# What is required:
From the line below that contains "-- ==== Sys2Proof/Decode.lean" to the line that contains "and the reading", repeat every line exactly, both ends included, and nothing else.

(Stored data)
--- START ---

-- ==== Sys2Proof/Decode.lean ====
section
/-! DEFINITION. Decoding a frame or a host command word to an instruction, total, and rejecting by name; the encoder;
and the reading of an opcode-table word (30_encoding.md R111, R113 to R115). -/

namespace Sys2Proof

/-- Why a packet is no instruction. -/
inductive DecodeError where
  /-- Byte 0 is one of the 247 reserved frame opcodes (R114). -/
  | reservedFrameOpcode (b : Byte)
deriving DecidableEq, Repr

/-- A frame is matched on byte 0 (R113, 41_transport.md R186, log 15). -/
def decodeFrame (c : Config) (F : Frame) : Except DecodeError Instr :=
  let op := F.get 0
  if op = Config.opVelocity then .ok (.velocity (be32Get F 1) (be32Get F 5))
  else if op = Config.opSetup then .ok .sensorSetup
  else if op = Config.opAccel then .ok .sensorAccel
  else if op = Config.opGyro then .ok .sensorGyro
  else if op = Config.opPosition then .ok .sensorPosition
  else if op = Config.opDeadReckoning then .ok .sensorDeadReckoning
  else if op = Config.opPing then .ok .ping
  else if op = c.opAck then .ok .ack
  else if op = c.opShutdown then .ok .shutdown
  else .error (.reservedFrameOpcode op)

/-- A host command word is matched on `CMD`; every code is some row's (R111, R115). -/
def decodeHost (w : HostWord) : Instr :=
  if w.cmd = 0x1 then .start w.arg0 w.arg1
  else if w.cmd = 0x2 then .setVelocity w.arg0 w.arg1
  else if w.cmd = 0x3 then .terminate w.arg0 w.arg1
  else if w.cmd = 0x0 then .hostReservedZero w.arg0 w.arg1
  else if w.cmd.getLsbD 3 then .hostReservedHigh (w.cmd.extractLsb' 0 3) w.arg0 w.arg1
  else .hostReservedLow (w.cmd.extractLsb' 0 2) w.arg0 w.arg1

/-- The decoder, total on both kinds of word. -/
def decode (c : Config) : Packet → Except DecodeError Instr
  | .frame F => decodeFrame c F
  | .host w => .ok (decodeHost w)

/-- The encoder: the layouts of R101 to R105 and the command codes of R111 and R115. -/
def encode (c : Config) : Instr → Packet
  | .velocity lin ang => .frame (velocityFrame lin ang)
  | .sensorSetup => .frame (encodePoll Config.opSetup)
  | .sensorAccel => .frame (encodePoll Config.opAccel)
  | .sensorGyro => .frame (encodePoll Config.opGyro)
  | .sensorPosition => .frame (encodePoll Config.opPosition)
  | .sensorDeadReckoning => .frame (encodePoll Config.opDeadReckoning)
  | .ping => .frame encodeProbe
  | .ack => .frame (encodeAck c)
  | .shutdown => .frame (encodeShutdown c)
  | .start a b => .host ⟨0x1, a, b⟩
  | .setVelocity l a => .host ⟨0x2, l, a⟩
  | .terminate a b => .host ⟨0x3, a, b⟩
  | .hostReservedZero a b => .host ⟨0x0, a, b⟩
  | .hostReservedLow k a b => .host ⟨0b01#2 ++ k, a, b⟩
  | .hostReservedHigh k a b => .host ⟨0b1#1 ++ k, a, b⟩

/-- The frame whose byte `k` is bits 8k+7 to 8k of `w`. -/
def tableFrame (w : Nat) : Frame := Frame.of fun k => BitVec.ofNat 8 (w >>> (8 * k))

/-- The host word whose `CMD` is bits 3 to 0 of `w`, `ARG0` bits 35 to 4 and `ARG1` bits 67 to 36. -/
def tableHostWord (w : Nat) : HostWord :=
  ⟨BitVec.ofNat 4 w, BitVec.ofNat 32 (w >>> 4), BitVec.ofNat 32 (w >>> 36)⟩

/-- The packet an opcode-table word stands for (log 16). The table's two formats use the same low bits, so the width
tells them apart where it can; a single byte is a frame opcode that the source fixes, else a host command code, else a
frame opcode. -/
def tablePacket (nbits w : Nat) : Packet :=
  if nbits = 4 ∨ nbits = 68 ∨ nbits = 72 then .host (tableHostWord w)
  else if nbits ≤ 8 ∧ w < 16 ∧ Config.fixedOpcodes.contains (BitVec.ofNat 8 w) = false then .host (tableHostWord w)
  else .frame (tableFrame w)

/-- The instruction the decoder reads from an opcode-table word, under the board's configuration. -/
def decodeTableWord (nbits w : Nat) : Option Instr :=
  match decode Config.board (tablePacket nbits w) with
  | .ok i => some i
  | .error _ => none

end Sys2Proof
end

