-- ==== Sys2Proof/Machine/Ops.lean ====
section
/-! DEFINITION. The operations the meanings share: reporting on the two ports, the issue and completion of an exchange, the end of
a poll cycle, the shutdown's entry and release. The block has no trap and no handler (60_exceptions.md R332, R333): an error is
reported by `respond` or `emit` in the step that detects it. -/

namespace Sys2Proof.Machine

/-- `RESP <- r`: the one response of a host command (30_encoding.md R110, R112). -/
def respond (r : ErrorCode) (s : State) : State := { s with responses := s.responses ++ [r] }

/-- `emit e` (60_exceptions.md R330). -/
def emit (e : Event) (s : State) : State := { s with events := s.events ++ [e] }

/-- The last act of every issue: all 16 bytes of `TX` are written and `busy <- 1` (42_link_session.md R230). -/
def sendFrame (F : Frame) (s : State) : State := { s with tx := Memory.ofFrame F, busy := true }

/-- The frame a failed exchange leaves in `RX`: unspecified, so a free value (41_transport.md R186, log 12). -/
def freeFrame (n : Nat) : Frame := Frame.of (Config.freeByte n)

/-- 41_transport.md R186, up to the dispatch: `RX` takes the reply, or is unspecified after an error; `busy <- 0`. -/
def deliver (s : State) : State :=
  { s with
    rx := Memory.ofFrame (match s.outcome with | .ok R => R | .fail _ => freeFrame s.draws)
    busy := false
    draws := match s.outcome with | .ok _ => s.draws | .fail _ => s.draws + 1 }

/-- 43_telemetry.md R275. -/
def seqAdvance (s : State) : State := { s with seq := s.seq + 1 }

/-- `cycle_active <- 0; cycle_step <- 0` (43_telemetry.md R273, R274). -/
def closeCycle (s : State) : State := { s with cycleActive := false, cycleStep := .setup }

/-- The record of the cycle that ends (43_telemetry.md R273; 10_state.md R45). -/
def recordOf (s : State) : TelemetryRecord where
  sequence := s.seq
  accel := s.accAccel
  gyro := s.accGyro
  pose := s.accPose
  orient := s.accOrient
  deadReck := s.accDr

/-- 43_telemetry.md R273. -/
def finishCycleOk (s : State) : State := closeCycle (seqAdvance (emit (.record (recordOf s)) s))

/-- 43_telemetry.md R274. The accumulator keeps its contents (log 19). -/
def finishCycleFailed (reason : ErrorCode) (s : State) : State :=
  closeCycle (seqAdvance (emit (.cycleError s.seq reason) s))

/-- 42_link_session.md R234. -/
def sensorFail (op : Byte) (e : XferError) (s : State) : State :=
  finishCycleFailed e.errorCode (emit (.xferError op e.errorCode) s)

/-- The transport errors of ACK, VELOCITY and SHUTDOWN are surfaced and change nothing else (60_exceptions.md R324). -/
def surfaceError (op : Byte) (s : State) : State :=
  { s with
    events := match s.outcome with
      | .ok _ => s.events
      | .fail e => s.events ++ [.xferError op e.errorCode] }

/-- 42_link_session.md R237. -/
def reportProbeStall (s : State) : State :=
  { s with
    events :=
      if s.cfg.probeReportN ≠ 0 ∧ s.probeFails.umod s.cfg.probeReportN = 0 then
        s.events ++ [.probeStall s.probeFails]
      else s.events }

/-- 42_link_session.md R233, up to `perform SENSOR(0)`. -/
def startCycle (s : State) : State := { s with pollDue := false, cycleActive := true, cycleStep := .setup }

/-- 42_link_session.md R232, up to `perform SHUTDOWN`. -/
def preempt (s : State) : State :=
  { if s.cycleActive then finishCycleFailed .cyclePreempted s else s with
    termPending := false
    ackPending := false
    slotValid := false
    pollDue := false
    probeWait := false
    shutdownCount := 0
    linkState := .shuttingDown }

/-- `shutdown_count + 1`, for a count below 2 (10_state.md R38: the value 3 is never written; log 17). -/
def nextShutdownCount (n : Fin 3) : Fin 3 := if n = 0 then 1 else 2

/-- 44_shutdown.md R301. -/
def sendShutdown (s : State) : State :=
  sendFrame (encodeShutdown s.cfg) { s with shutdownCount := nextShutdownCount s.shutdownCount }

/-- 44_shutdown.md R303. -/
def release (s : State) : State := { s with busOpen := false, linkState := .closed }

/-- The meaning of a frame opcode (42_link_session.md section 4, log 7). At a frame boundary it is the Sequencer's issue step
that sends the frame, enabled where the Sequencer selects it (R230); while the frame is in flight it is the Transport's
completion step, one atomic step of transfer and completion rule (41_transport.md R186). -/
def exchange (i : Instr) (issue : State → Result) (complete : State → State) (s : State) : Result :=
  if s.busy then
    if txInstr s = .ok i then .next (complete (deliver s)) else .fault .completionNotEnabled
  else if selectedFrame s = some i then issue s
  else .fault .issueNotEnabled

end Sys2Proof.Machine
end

--- END ---
--- START ---

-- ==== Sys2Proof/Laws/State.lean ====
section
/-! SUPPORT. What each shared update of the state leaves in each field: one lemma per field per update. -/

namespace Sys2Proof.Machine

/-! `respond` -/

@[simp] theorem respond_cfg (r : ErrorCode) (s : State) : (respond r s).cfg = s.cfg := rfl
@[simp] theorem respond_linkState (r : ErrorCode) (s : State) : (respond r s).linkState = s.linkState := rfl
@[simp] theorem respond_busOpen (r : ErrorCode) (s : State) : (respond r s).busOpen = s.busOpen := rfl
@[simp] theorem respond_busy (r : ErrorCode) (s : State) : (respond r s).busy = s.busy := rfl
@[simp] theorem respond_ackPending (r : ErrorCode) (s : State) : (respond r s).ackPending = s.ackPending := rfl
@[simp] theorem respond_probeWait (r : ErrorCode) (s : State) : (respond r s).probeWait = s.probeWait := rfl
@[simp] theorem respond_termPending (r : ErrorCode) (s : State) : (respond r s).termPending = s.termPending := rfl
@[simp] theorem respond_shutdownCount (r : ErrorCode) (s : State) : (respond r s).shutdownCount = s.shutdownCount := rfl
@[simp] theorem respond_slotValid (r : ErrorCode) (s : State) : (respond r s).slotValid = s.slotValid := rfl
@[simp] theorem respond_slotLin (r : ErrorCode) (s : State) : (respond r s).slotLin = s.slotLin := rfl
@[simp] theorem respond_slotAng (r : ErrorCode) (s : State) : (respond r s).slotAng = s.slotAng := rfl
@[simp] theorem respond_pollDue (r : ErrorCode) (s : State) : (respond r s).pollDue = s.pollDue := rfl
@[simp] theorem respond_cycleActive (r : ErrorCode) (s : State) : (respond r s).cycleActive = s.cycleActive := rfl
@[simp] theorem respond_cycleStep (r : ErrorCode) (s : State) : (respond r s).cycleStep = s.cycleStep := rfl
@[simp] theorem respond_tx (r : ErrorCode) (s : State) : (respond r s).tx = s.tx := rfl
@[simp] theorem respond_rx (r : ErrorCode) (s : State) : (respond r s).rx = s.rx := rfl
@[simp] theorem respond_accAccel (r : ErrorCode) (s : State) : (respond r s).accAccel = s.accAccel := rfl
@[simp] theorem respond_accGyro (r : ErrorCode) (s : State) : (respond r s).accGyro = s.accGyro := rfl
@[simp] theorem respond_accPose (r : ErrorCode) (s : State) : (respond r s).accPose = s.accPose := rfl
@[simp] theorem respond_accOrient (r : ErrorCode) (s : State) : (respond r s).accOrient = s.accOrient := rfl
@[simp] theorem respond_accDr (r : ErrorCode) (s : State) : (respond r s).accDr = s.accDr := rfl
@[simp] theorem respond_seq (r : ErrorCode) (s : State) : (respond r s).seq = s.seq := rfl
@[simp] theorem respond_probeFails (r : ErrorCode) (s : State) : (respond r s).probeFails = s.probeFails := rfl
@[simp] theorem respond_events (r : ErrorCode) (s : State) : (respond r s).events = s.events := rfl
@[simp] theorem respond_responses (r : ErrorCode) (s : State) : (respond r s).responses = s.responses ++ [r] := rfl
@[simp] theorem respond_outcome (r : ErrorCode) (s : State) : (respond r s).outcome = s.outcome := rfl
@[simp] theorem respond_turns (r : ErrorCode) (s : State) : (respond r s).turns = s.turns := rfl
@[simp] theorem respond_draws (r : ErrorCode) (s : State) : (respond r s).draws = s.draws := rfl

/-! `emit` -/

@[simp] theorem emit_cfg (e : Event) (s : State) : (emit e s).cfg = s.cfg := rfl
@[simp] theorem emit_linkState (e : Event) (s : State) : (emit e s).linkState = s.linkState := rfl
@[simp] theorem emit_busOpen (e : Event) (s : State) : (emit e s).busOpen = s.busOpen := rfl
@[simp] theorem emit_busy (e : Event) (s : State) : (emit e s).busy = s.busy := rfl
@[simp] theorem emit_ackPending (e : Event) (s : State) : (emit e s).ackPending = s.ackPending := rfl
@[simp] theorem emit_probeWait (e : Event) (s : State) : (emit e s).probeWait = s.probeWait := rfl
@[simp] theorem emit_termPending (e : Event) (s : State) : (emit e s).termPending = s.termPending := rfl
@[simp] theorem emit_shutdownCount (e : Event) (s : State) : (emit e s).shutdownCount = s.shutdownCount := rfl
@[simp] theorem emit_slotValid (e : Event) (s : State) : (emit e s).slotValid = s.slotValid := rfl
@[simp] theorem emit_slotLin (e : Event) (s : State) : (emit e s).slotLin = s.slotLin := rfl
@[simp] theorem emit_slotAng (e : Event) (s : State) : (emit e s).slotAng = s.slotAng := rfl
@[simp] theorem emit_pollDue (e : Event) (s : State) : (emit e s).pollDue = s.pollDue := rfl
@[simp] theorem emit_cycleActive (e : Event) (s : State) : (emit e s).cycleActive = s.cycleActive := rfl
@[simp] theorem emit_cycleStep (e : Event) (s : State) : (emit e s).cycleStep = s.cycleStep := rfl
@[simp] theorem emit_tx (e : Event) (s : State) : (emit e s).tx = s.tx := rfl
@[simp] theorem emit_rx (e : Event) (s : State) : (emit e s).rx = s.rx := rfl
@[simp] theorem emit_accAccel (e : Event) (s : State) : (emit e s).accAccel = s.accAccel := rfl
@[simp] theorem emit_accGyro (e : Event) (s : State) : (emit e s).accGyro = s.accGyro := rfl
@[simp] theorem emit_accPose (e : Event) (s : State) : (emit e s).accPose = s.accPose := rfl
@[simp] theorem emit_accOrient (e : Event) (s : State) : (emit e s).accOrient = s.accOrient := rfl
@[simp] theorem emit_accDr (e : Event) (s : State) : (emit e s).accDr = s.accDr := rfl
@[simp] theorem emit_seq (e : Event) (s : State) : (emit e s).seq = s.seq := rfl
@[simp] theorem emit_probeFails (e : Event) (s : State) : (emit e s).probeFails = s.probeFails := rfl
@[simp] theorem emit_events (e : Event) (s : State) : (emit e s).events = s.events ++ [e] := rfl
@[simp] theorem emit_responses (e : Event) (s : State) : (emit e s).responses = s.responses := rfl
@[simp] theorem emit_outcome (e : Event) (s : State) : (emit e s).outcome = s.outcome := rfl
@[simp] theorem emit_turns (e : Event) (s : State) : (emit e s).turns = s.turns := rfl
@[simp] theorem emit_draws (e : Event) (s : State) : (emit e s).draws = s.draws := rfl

--- END ---

# Finished exercise:
-- ==== Sys2Proof/Decode.lean ====
section
/-! DEFINITION. Decoding a frame or a host command word to an instruction, total, and rejecting by name; the encoder;
and the reading of an opcode-table word (30_encoding.md R111, R113 to R115). -/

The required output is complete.